**Problem statement:** Go through the entries below and collect each line with the string "crashBusy" in it.

**Input data:**
-- ==== Sys2Proof/Machine/Security.lean ====
section
/-! DEFINITION. The security island: fuse requests and life-cycle transitions (R384 to R389, R394), tokens and the unlock
(R387, R398 to R400), keys that waited for entropy (R393), attestation (R395, R396), HOST_SCOPE (R397). -/

namespace Sys2Proof.Machine

/-! ### Fuses (R386) -/

/-- The fuses after a burn whose read-back fails: of the bits that were to be burnt, those that `x` names read burnt, and the other
fields are all old or all new. -/
def Fuses.partly (x : Nat) (old new : Fuses) : Fuses :=
  { (if x % 2 = 1 then new else old) with
    row := old.row ||| (new.row &&& BitVec.ofNat 32 (x / 2)),
    scrapPair := old.scrapPair ||| (new.scrapPair &&& BitVec.ofNat 2 (x / 2)),
    revoke := old.revoke ||| (new.revoke &&& BitVec.ofNat 4 (x / 2)),
    svnBits := old.svnBits ||| (new.svnBits &&& BitVec.ofNat 64 (x / 2)) }

/-- Burn fuses. After a read-back that fails the state read back stands (R386): which bits read burnt is a free value. -/
def Device.burn (ok : Bool) (f : Fuses → Fuses) (d : Device) : Device :=
  if ok then { d with fuses := f d.fuses }
  else
    let (x, d) := d.draw
    { d with fuses := d.fuses.partly x (f d.fuses) }

/-- One more step of the life-cycle row, the lowest that is not burnt, both of its bits (R385). -/
def Fuses.step (f : Fuses) : Fuses :=
  { f with row := f.row ||| BitVec.ofNat 32 (3 * 4 ^ ((List.range 16).find? fun i => !f.burnt i).getD 16) }

/-- The SCRAP pair (R385). -/
def Fuses.scrapped (f : Fuses) : Fuses := { f with scrapPair := 3 }

/-- The lowest `n` thermometer bits of FW_SVN (R394). -/
def Fuses.svn (n : Nat) (f : Fuses) : Fuses := { f with svnBits := f.svnBits ||| BitVec.ofNat 64 (2 ^ n - 1) }

/-- Settle an LC_REQ or SVN_REQ (R388, R394). -/
def Device.lcResult (code : Nat) (d : Device) : Device :=
  (d.updSec fun s => { s with lcResult := code, lcValid := true }).setIntBit pgSecurity 1

/-- Settle an LC_REQ; LC_NONCE is renewed after every one (R387). -/
def Device.lcSettle (code : Nat) (d : Device) : Device :=
  let (x, d) := d.draw
  (d.updSec fun s => { s with lcNonce := BitVec.ofNat 128 x }).lcResult code

/-! ### Tokens (R387, R389, R399, Table 16.8) -/

/-- A field of a token. -/
def tokenField (b : List Byte) (o n : Nat) : Nat := leNat ((b.drop o).take n)
/-- The public key of a token. -/
def tokenKey (b : List Byte) : List Byte := (b.drop 0x1253).take 2592

/-- A token is accepted: MAGIC and VERSION, key hash, SERIAL, NONCE and signature. Reserved bits are not looked at (R14). -/
def Device.tokenOk (magic : Nat) (nonce : BitVec 128) (hash : BitVec 512) (b : List Byte) (d : Device) : Bool :=
  decide (tokenField b 0 4 = magic) && decide (tokenField b 4 2 = 1) && decide (tokenField b 8 8 = d.fuses.serial.toNat) &&
  decide (tokenField b 0x10 16 = nonce.toNat) && decide (sha3_512 (tokenKey b) = hash) &&
  Config.mldsaVerify (tokenKey b) (b.take 64) ((b.drop 0x40).take 4627)

/-- A return or scrap token (R387): SCOPE is zero, the key is vendor slot 0's. -/
def Device.lcTokenOk (magic : Nat) (b : List Byte) (d : Device) : Bool :=
  d.tokenOk magic d.sec.lcNonce (Map.get 0 d.fuses.vendorHash 0) b && decide (tokenField b 6 2 = 0)

/-- The token at a local address, as the island reads it. -/
def Device.tokenAt (a : W64) (d : Device) : List Byte × Device := d.localRead (a.toNat % 2 ^ 48) 7283

/-! ### Teardown of everything (R388, R400) -/

/-- A partition holds an assignment. -/
def Part.assigned (p : Part) : Bool := p.regions != 0 || p.groups != 0

/-- A PART_ASSIGN that waits for a key or a zero fill ends BUSY, and what was made for it goes: a key of a partition that holds no
assignment yet, a wait for one (R388, Table 16.2; DESIGN CHOICE, log entry 58). -/
def Device.dropAssign (d : Device) : Device :=
  match d.mb.partPending with
  | some (k, rs, _) =>
    if rs = 0 then d
    else
      let d := (d.partSettle 1).updSec fun s => { s with keyWait := s.keyWait.filter (· != .partition k) }
      if (d.part k).assigned then d else d.updPart k fun p => { p with key := none }
  | none => d

/-- Tear down every partition (R319). -/
def Device.tearAll (d : Device) : Device :=
  d.dropAssign.forAll partList fun k d => if (d.part k).assigned && !(d.part k).run.teardown then d.beginTeardown k else d

/-- The last partition has been released. -/
def Device.allReleased (d : Device) : Bool :=
  partList.all fun k => !(d.part k).assigned && !(d.part k).run.teardown && !(d.part k).run.teardownWait

/-- What waited for the teardown goes on (R386, R388, R398, R400). -/
def Device.lcFinish (d : Device) : Device :=
  if !d.allReleased then d
  else
    let ok := d.sec.lcFuseOk
    let code := if ok then 0 else 5
    let idle (d : Device) : Device := d.updSec fun s => { s with lcWait := none }
    match d.sec.lcWait with
    | none => d
    | some .returned => ((idle d).burn ok Fuses.step).lcSettle code
    | some .scrapped =>
      let d := ((idle d).burn ok Fuses.scrapped).lcSettle code
      if d.fuses.scrap then d.opDeviceReset else d
    | some .jtag =>
      let d := (idle d).burn ok Fuses.scrapped
      if d.fuses.scrap then d.opDeviceReset else d
    | some (.unlock sc) =>
      let (x, d) := (idle d).draw
      (d.updSec fun s =>
        { s with deviceKey := none, debug := true, scope := s.scope ||| sc, unlocked := true, granted := s.granted ||| sc, dbgResult := 0, dbgValid := true,
                 dbgNonce := BitVec.ofNat 128 x }).setIntBit pgSecurity 3

/-- Start what needs every partition released; with none assigned it goes on at once. -/
def Device.lcTear (w : LcWait) (d : Device) : Device :=
  ((d.updSec fun s => { s with lcWait := some w }).tearAll).lcFinish

/-- The partition's transactions have drained (R319); an unlock that waited for the last partition is completed. -/
def Device.opDrainDone (k : Nat) (d : Device) : Device :=
  let d := d.opTeardownDrain k
  match d.sec.lcWait with
  | some (.unlock _) => d.lcFinish
  | some .jtag => d.lcFinish
  | _ => d

def execTeardownDrainDone (k : Nat) (s : State) : Host.Outcome State Fault Refusal :=
  .next (s.on (Device.when (isPart k) (Device.opDrainDone k)))

/-- A transition that waits settles once the last partition has been released (R388). -/
def execLcReqSettle (s : State) : Host.Outcome State Fault Refusal := .next (s.on Device.lcFinish)

/-! ### LC_REQ (R386, R388) -/

/-- Another LC_REQ, an unlock, a verification or a fuse operation is in progress (R388). -/
def Device.lcBusy (d : Device) : Bool :=
  d.sec.lcWait.isSome || d.sec.bootStatus == 1 || d.sec.keyWait.any fun w => match w with
    | .seed _ _ => true
    | _ => false

/-- An LC_REQ write: BUSY, or the transition that `f` makes from the present state. -/
def Device.lcReq (fuseOk : Bool) (f : Device → Device) (d : Device) : Device :=
  if d.lcBusy then d.lcSettle 3
  else f (d.updSec fun s => { s with lcValid := false, lcFuseOk := fuseOk })

/-- ID_SEED is generated and burnt with the two key hashes (R386, R391). -/
def Device.provision (drill debug : BitVec 512) (d : Device) : Device :=
  let (x, d) := d.random 32
  let ok := d.sec.lcFuseOk
  (d.burn ok fun f =>
    { f.step with idSeed := some (BitVec.ofNat 256 x), drillHash := drill, debugHash := debug }).lcSettle (if ok then 0 else 5)

/-- LC_REQ to PROVISIONED; without entropy the seed waits (R393). -/
def Device.opLcProvisioned (drill debug : BitVec 512) (fuseOk : Bool) (d : Device) : Device :=
  d.lcReq fuseOk fun d =>
    if d.fuses.lc ≠ 1 then d.lcSettle 2
    else if d.sec.entropyOk then d.provision drill debug
    else d.updSec fun s => { s with keyWait := s.keyWait ++ [.seed drill debug] }

def execLcReqProvisioned (drill debug : BitVec 512) (fuseOk : Bool) (s : State) : Host.Outcome State Fault Refusal :=
  .next (s.on (Device.opLcProvisioned drill debug fuseOk))

/-- LC_REQ to DEPLOYED: debug is locked at once; EXHAUSTED when step 9 would be burnt (R385). -/
def Device.opLcDeployed (fuseOk : Bool) (d : Device) : Device :=
  d.lcReq fuseOk fun d =>
    if d.fuses.lc ≠ 2 ∧ d.fuses.lc ≠ 4 then d.lcSettle 2
    else if 8 ≤ d.fuses.steps then d.lcSettle 4
    else
      let d := d.burn fuseOk Fuses.step
      let d := if d.fuses.lc = 3 then d.updSec fun s => { s with debug := false, scope := 0 } else d
      d.lcSettle (if fuseOk then 0 else 5)

def execLcReqDeployed (fuseOk : Bool) (s : State) : Host.Outcome State Fault Refusal :=
  .next (s.on (Device.opLcDeployed fuseOk))

/-- LC_REQ to RETURNED with a return token. -/
def Device.opLcReturned (fuseOk : Bool) (d : Device) : Device :=
  d.lcReq fuseOk fun d =>
    if d.fuses.lc ≠ 3 then d.lcSettle 2
    else
      let (b, d) := d.tokenAt d.sec.lcToken
      if d.lcTokenOk 0x54524E52 b then d.lcTear .returned else d.lcSettle 1

def execLcReqReturned (fuseOk : Bool) (s : State) : Host.Outcome State Fault Refusal :=
  .next (s.on (Device.opLcReturned fuseOk))

/-- LC_REQ to SCRAPPED, with a scrap token in DEPLOYED. -/
def Device.opLcScrapped (fuseOk : Bool) (d : Device) : Device :=
  d.lcReq fuseOk fun d =>
    if d.fuses.lc = 5 then d.lcSettle 2
    else if d.fuses.lc = 3 then
      let (b, d) := d.tokenAt d.sec.lcToken
      if d.lcTokenOk 0x50415253 b then d.lcTear .scrapped else d.lcSettle 1
    else d.lcTear .scrapped

def execLcReqScrapped (fuseOk : Bool) (s : State) : Host.Outcome State Fault Refusal :=
  .next (s.on (Device.opLcScrapped fuseOk))

/-- LC_REQ to MANUFACTURE is in no row that goes through LC_REQ (Table 16.2). -/
def Device.opLcManufacture (d : Device) : Device := d.lcReq true (Device.lcSettle 2)
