/-- Deliver a stream unit that has been read: to another device, or past staleness, the epoch check and the stream check, in order,
to `f` with the echo that is due (R301, R302, R318, R462). A unit with MIR set is discarded and counted unless it goes to a shadow
partition (R298, R332), and so is one that is no PUT (DESIGN CHOICE, log entry 54). -/
def Device.deliverRead (i : Nat) (u : XUnit) (f : Bool → Device → Device) (d : Device) : Device :=
  if !d.forUs i u then d.forward i u
  else
    let d := d.takeUnit i u
    if d.stale u then d.updTr fun t => { t with ageDiscard := satInc t.ageDiscard }
    else if u.dstEpoch ≠ (d.part u.dstPart).epoch then
      (d.updPart u.dstPart fun p => { p with epochDiscard := satInc p.epochDiscard }).reply i 1 false [] u
    else
      match d.streamCheck u with
      | (.accept echo, d) =>
        if u.mir && (!d.isShadow u.dstPart || u.kind != .put) then d.countErr (pgTransportP u.dstPart) errAccess else
        let acks := u.kind == .put && u.ackReq
        f (echo && acks) (if echo && !acks then d.sendCnp i u else d)
      | (.full, d) => d.reply i 6 false [] u
      | (.drop, d) => d

/-- Deliver a stream unit that has arrived on way `i`, once its words have been read (R269). A LOCAL unit is in no stream, goes no
further, and only TIME cells are taken from a neighbour (R239, R298, R320): any other is discarded. -/
def Device.deliver (i : Nat) (u : XUnit) (f : Bool → Device → Device) (d : Device) : Device :=
  if !d.arrived i u || u.planned then d
  else d.fromPool i u (if u.loc then Device.takeUnit i u else Device.deliverRead i u f)

/-! ### What a put or get may reach (R304, R397, R415, chapter 16 Boot) -/

/-- The host-mode port a unit arrived on. -/
def Device.hostOf (d : Device) (i : Nat) : Option Nat := d.viaOf i

/-- While the boot ROM waits, the units it takes from a host-mode peer. -/
def Device.bootTakes (write : Bool) (a n : Nat) (d : Device) : Bool :=
  match d.place a with
  | .reqtab o => write && decide (o + n ≤ stagingBytes) && d.sec.bootStatus != 1
  | .page s o => n == 8 && a % 8 == 0 && pageType s != 0 && (bootPage s || (!write && decide (o < 0x40)))
  | _ => false

/-- A discovery read of PG_ID in a reserved slot is answered with zeros (R413). -/
def Device.discovery (a n : Nat) (d : Device) : Bool :=
  match d.place a with
  | .page s o => pageType s == 0 && o == 0 && n == 8
  | _ => false

/-- DENIED for a register page: only host-mode units reach one, and a write needs the page's bit or DEVICE (R397). -/
def Device.pageDenied (d : Device) (host : Option Nat) (write : Bool) (s : Nat) : Bool :=
  match host with
  | none => true
  | some h => write && !d.mayWrite h s

/-- Status of a put before it writes (R462): 0 when every check passes. -/
def Device.putStatus (i : Nat) (u : XUnit) (d : Device) : Nat :=
  let host := d.hostOf i
  let bs := u.payload
  if d.sec.bootStatus ≠ 2 then
    (if host.isSome && d.bootTakes true u.addr u.len &&
        (match d.place u.addr with | .page s _ => !d.pageDenied host true s | _ => true) then 0 else 3)
  else if !d.inRange u.dstPart u.addr u.len then 2
  else
    let denied : Bool := match d.place u.addr with
      | .page s _ => d.pageDenied host true s
      | _ => d.writeDenied host u.srcId i u.dstPart u.addr bs
    if denied then 3
    else if u.dstCc = 63 ∧ d.servingPart u.dstPart then 4
    else 0

/-- Status of a get before it reads. -/
def Device.getStatus (i : Nat) (u : XUnit) (d : Device) : Nat :=
  let host := d.hostOf i
  if d.sec.bootStatus ≠ 2 then (if host.isSome && d.bootTakes false u.addr u.len then 0 else 3)
  else if host.isSome && d.discovery u.addr u.len then (if u.dstCc = 63 ∧ d.servingPart u.dstPart then 4 else 0)
  else if !d.inRange u.dstPart u.addr u.len then 2
  else
    let denied : Bool := match d.place u.addr with
      | .page s _ => d.pageDenied host false s
      | _ => d.readDenied host u.dstPart u.addr u.len
    if denied then 3
    else if u.dstCc = 63 ∧ d.servingPart u.dstPart then 4
    else 0

/-- What a refused unit counts on the page of its target (R304, R177, R64). -/
def Device.countRefused (i status : Nat) (write : Bool) (u : XUnit) (d : Device) : Device :=
  if status = 2 then d.countHoles u.addr u.len
  else if status = 3 then d.countDenied u.srcId i u.dstPart u.addr u.len (if write then some u.payload else none)
  else d

/-- A number among the failing statuses that the spec leaves open (DESIGN CHOICE, log entry 5). -/
def failStatus (x : Nat) : Nat := 1 + x % 6

/-! ### PUT (R305, R332) -/

/-- Write what a put that has passed its checks carries. -/
def Device.putWrite (i : Nat) (u : XUnit) (d : Device) : Bool × Device :=
  match d.place u.addr with
  | .page s o =>
    match d.hostOf i with
    | none => (true, d)
    | some h =>
      let lo := BitVec.ofNat 32 (leNat (u.payload.take 4))
      let hi := BitVec.ofNat 32 (leNat ((u.payload.drop 4).take 4))
      (true, d.writePair (.host h) s o lo hi)
  | .reqtab o =>
    if d.sec.bootStatus ≠ 2 then (true, d.writeStaging o u.payload)
    else d.accessWrite u.srcId i u.dstPart u.addr u.payload
  | _ => d.accessWrite u.srcId i u.dstPart u.addr u.payload
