end Sys2Proof.Machine
end

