-- ==== Sys2Proof/Certificates/Slice0/Obligations.lean ====
section
/-! DEFINITION. The statements for the provers. Each says what a command or the whole block does, in the terms of the spec's
rules; `Completes` (Sys2Proof/Safety.lean) says that the command answers a next state and what holds of the device then, and
`Signals`, `Errs`, `Flagged` (Sys2Proof/Machine/Frame.lean) say what a raised interrupt bit or a counted error may change. -/

open Sys2Proof Sys2Proof.Machine

/-! ### The block as a machine -/

/-- A step takes the command at the front of the queue and is that command's effect on the state with the queue's rest. -/
def Obligations.StepRunsFrontCommand : Prop :=
  ∀ (s : State) (c : Instr) (rest : List Instr), s.pending = c :: rest → step s = exec c { s with pending := rest }

/-- With nothing queued and no pace clock running, a step lets one TKCLK tick pass: TIME and its fraction grow by
10 × 2^32 + RATE_ADJ in units of 2^-32 unit, and nothing else changes (the pace of an idle step is the model's choice, log
entry 1). -/
def IdleStepGrowsTimeClauses : Prop :=
  ∀ s : State, s.pending = [] → s.dev.clk.gun ≠ .fired →
    ∃ t, step s = .next t ∧ t.pending = [] ∧
      t.dev = { s.dev with clk := { s.dev.clk with now := s.dev.clk.now + 1 },
                           tk := { s.dev.tk with time := t.dev.tk.time, frac := t.dev.tk.frac } } ∧
      t.dev.tk.time.toNat * 2 ^ 32 + t.dev.tk.frac.toNat =
        (s.dev.tk.time.toNat * 2 ^ 32 + s.dev.tk.frac.toNat + ((10 * 2 ^ 32 : Int) + s.dev.tk.rateAdj).toNat) % 2 ^ 96

/-- With nothing queued and the pace clocks running, a step inside a lap, of a device whose pacers, BMEs, channels and partitions are
at rest and whose regions are asked for no stretch, lets one pace cycle pass: the cycle within the lap grows by one and LAP stays
(log entry 1). -/
def IdleStepCountsCyclesClauses : Prop :=
  ∀ s : State, s.pending = [] → s.dev.clk.gun = .fired → s.dev.pacers = [] → s.dev.bmes = [] → s.dev.chans = [] →
    s.dev.parts = [] → s.dev.clk.regions = [] → s.dev.pwr.govLevel = 0 → s.dev.clk.lapCyc < 65535 → s.dev.clk.lapCyc ≠ 65503 →
    ∃ t, step s = .next t ∧ t.pending = [] ∧ t.dev.clk.lapCyc = s.dev.clk.lapCyc + 1 ∧ t.dev.clk.lap = s.dev.clk.lap ∧
      64 + s.dev.clk.phase = mult s.dev.clk.opCur * (t.dev.clk.now - s.dev.clk.now) + t.dev.clk.phase ∧
      t.dev = { s.dev with clk := { s.dev.clk with lapCyc := t.dev.clk.lapCyc, now := t.dev.clk.now, phase := t.dev.clk.phase },
                           tk := { s.dev.tk with time := t.dev.tk.time, frac := t.dev.tk.frac } }

/-- A step with nothing queued, before the starting gun and after it (log entry 1). -/
def Obligations.IdleSteps : Prop := IdleStepGrowsTimeClauses ∧ IdleStepCountsCyclesClauses

/-- Whatever waits, a step answers a next state: no command faults or is refused; and exactly the front of the queue is
gone. No command puts another one into the queue. -/
def Obligations.EveryStepAnswersAndConsumes : Prop :=
  ∀ s : State, ∃ t, step s = .next t ∧ t.pending = s.pending.tail

/-- Right after reset the addressed memories are in canonical form. Model's choice, not the spec's: the memories list nothing at
reset (log entries 4 and 10). -/
def Obligations.ResetMemoryCanonical : Prop := SafeState State.reset

/-- Every step keeps the canonical form of every addressed memory: array memories, DRAM, query sets and the request table. -/
def Obligations.MemoryStaysCanonical : Prop :=
  ∀ s t : State, SafeState s → step s = .next t → SafeState t

/-- Two burnt-fuse records: every bit of the life-cycle row, of the SCRAP pair, of REVOKE and of the SVN thermometer that was burnt
stays burnt, and so the number of burnt steps and the SVN only grow. -/
def FusesGrow (a b : Fuses) : Prop :=
  (∀ j, a.row.getLsbD j = true → b.row.getLsbD j = true) ∧ (∀ j, a.scrapPair.getLsbD j = true → b.scrapPair.getLsbD j = true) ∧
    (∀ j, a.revoke.getLsbD j = true → b.revoke.getLsbD j = true) ∧ (∀ j, a.svnBits.getLsbD j = true → b.svnBits.getLsbD j = true) ∧
    a.steps ≤ b.steps ∧ (a.scrap = true → b.scrap = true) ∧ a.fwSvn ≤ b.fwSvn

/-- No step, resets and loss of every rail included, takes a burnt fuse back: the bits of the life-cycle row, of SCRAP, REVOKE and
FW_SVN only grow. -/
def Obligations.BurntFusesStayBurnt : Prop :=
  ∀ s t : State, step s = .next t → FusesGrow s.dev.fuses t.dev.fuses

/-- The state right after reset, where the spec gives the value: TIME 0 and RATE_ADJ 0 at power-up, TIME_VALID set, no parent,
TX_PERIOD 1 ms; nothing burnt, so BLANK; BOOT_STATUS WAITING; HOST_SCOPE all ones; MY_ID unassigned; the generators at P4;
every pacer IDLE; no partition assigned; no command queued. Model's choice, not the spec's: the registers named here take the
values of log entries 4 and 6 where the spec gives none. -/
def Obligations.ResetState : Prop :=
  State.reset.pending = [] ∧ State.reset.dev.tk.time = 0 ∧ State.reset.dev.tk.frac = 0 ∧ State.reset.dev.tk.rateAdj = 0 ∧
    State.reset.dev.tk.valid = true ∧ State.reset.dev.tk.refLoss = false ∧ State.reset.dev.tk.parent = 31 ∧
    State.reset.dev.tk.txPeriod = 3 ∧ State.reset.dev.fuses.lc = 0 ∧ State.reset.dev.sec.bootStatus = 0 ∧
    State.reset.dev.sec.scopeH0 = 0x1FF ∧ State.reset.dev.sec.scopeH1 = 0x1FF ∧ State.reset.dev.tr.myId = 0xFFFF ∧
    State.reset.dev.clk.opCur = 4 ∧ (∀ p, (State.reset.dev.pacer p).state = .idle) ∧
    (∀ k, (State.reset.dev.part k).regions = 0 ∧ (State.reset.dev.part k).groups = 0 ∧ (State.reset.dev.part k).run.phase = .none) ∧
    (∀ n, State.reset.dev.page n = {}) ∧ (∀ t w, Map.get 0 (State.reset.dev.tile t).mem w = 0)

/-! ### Reset, the starting gun, sag and trip -/

/-- TIME, RATE_ADJ and the time tree, the fuses, the flash, the on-die fault store, the DSEQ history, the self-test results
and FLOW_MAX outlast a device reset; everything else is at its reset value, and the starting gun has not fired. -/
def AfterDeviceReset (d e : Device) : Prop :=
  (e.tk.time = d.tk.time ∧ e.tk.frac = d.tk.frac ∧ e.tk.rateAdj = d.tk.rateAdj ∧ e.tk.parent = d.tk.parent ∧
    e.tk.alt = d.tk.alt ∧ e.tk.txPeriod = d.tk.txPeriod ∧ e.tk.locked = d.tk.locked ∧ e.tk.refLoss = false) ∧
  e.fuses = d.fuses ∧ e.flt.onDie = d.flt.onDie ∧ e.flt.journal0 = d.flt.journal0 ∧ e.flt.journal1 = d.flt.journal1 ∧
  e.flt.crash = d.flt.crash ∧ e.flt.crashNext = d.flt.crashNext ∧ e.flt.seq = d.flt.seq ∧ e.flt.ring = [] ∧ e.mb = { lastDseq := d.mb.lastDseq } ∧ e.thr = { flowMax := d.thr.flowMax } ∧
  e.st = { results := d.st.results, nextEntry := d.st.nextEntry } ∧ e.sec.bootStatus = 0 ∧ e.sec.bootCount = d.sec.bootCount ∧ e.sec.deviceKey = none ∧
  e.sec.debug = false ∧ e.clk.gun = .inReset ∧ e.clk.opCur = 4 ∧ e.clk.lap = 0 ∧ e.pwr = {} ∧ e.tr = {} ∧ e.starter = {} ∧
  e.parts = [] ∧ e.pacers = [] ∧ e.tiles = [] ∧ e.bmes = [] ∧ e.chans = [] ∧ e.net = {} ∧ e.pages = [] ∧
  e.ports = Device.reset.ports

/-- DEVICE_RESET and RESET_N low for 10 µs reset the device; a low pulse shorter than 100 ns, or a low level while a reset is in
progress, starts nothing; while a crash record is being programmed the reset waits. RESET_RELEASE samples the straps and
starts the wait for generator lock. -/
def DeviceResetAndReleaseClauses : Prop :=
  (∀ s : State, s.dev.flt.crashBusy = none → Completes .deviceReset s (AfterDeviceReset s.dev)) ∧
  (∀ s : State, s.dev.flt.crashBusy ≠ none →
    exec .deviceReset s = .next { s with dev := { s.dev with flt := { s.dev.flt with resetDeferred := true } } }) ∧
  (∀ (s : State) (ns : Nat), s.dev.flt.inReset = false → 10000 ≤ ns → exec (.resetNLow ns) s = exec .deviceReset s) ∧
  (∀ (s : State) (ns : Nat), s.dev.flt.inReset = false → 10000 ≤ ns → s.dev.flt.crashBusy = none →
    Completes (.resetNLow ns) s (AfterDeviceReset s.dev)) ∧
  (∀ (s : State) (ns : Nat), ns < 100 ∨ s.dev.flt.inReset = true → exec (.resetNLow ns) s = .next s) ∧
  (∀ (s : State) (v : Byte), s.dev.flt.inReset = true →
    exec (.resetRelease v) s = .next { s with dev := { s.dev with
      flt := { s.dev.flt with inReset := false }, sec := { s.dev.sec with straps := v }, clk := { s.dev.clk with gun := .lockWait } } }) ∧
  (∀ (s : State) (v : Byte), s.dev.flt.inReset = false → exec (.resetRelease v) s = .next s)

/-- The rise of the always-on rail and the loss of that rail: TIME is 0, the on-die fault store, the record numbers and the DSEQ
history are gone, everything is in reset; the fuses and the journal copies stand, and so do the crash records when none was
being programmed. -/
def AlwaysOnRailEdgesClauses : Prop :=
  ∀ (s : State) (c : Instr), c = .aonPowerUp ∨ c = .aonRailLoss → Completes c s fun e =>
    e.tk = {} ∧ e.flt.onDie = [] ∧ e.flt.seq = 0 ∧ e.mb = {} ∧ e.clk.gun = .inReset ∧ e.fuses = s.dev.fuses ∧
    e.flt.journal0 = s.dev.flt.journal0 ∧ e.flt.journal1 = s.dev.flt.journal1 ∧
    (s.dev.flt.crashBusy = none → e.flt.crash = s.dev.flt.crash) ∧ e.parts = [] ∧ e.pacers = [] ∧ e.tiles = [] ∧ e.bmes = [] ∧
    e.chans = [] ∧ e.pages = [] ∧ e.starter = {} ∧ e.tr = {}

/-- Device resets, their release, and the edges of the always-on rail. Model's choice, not the spec's: what a device reset leaves
of registers without a reset value (log entry 4). -/
def Obligations.ResetsAndRails : Prop := DeviceResetAndReleaseClauses ∧ AlwaysOnRailEdgesClauses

**Exercise result:**
  (∀ s : State, s.dev.flt.crashBusy = none → Completes .deviceReset s (AfterDeviceReset s.dev)) ∧
  (∀ s : State, s.dev.flt.crashBusy ≠ none →
  (∀ (s : State) (ns : Nat), s.dev.flt.inReset = false → 10000 ≤ ns → s.dev.flt.crashBusy = none →
    (s.dev.flt.crashBusy = none → e.flt.crash = s.dev.flt.crash) ∧ e.parts = [] ∧ e.pacers = [] ∧ e.tiles = [] ∧ e.bmes = [] ∧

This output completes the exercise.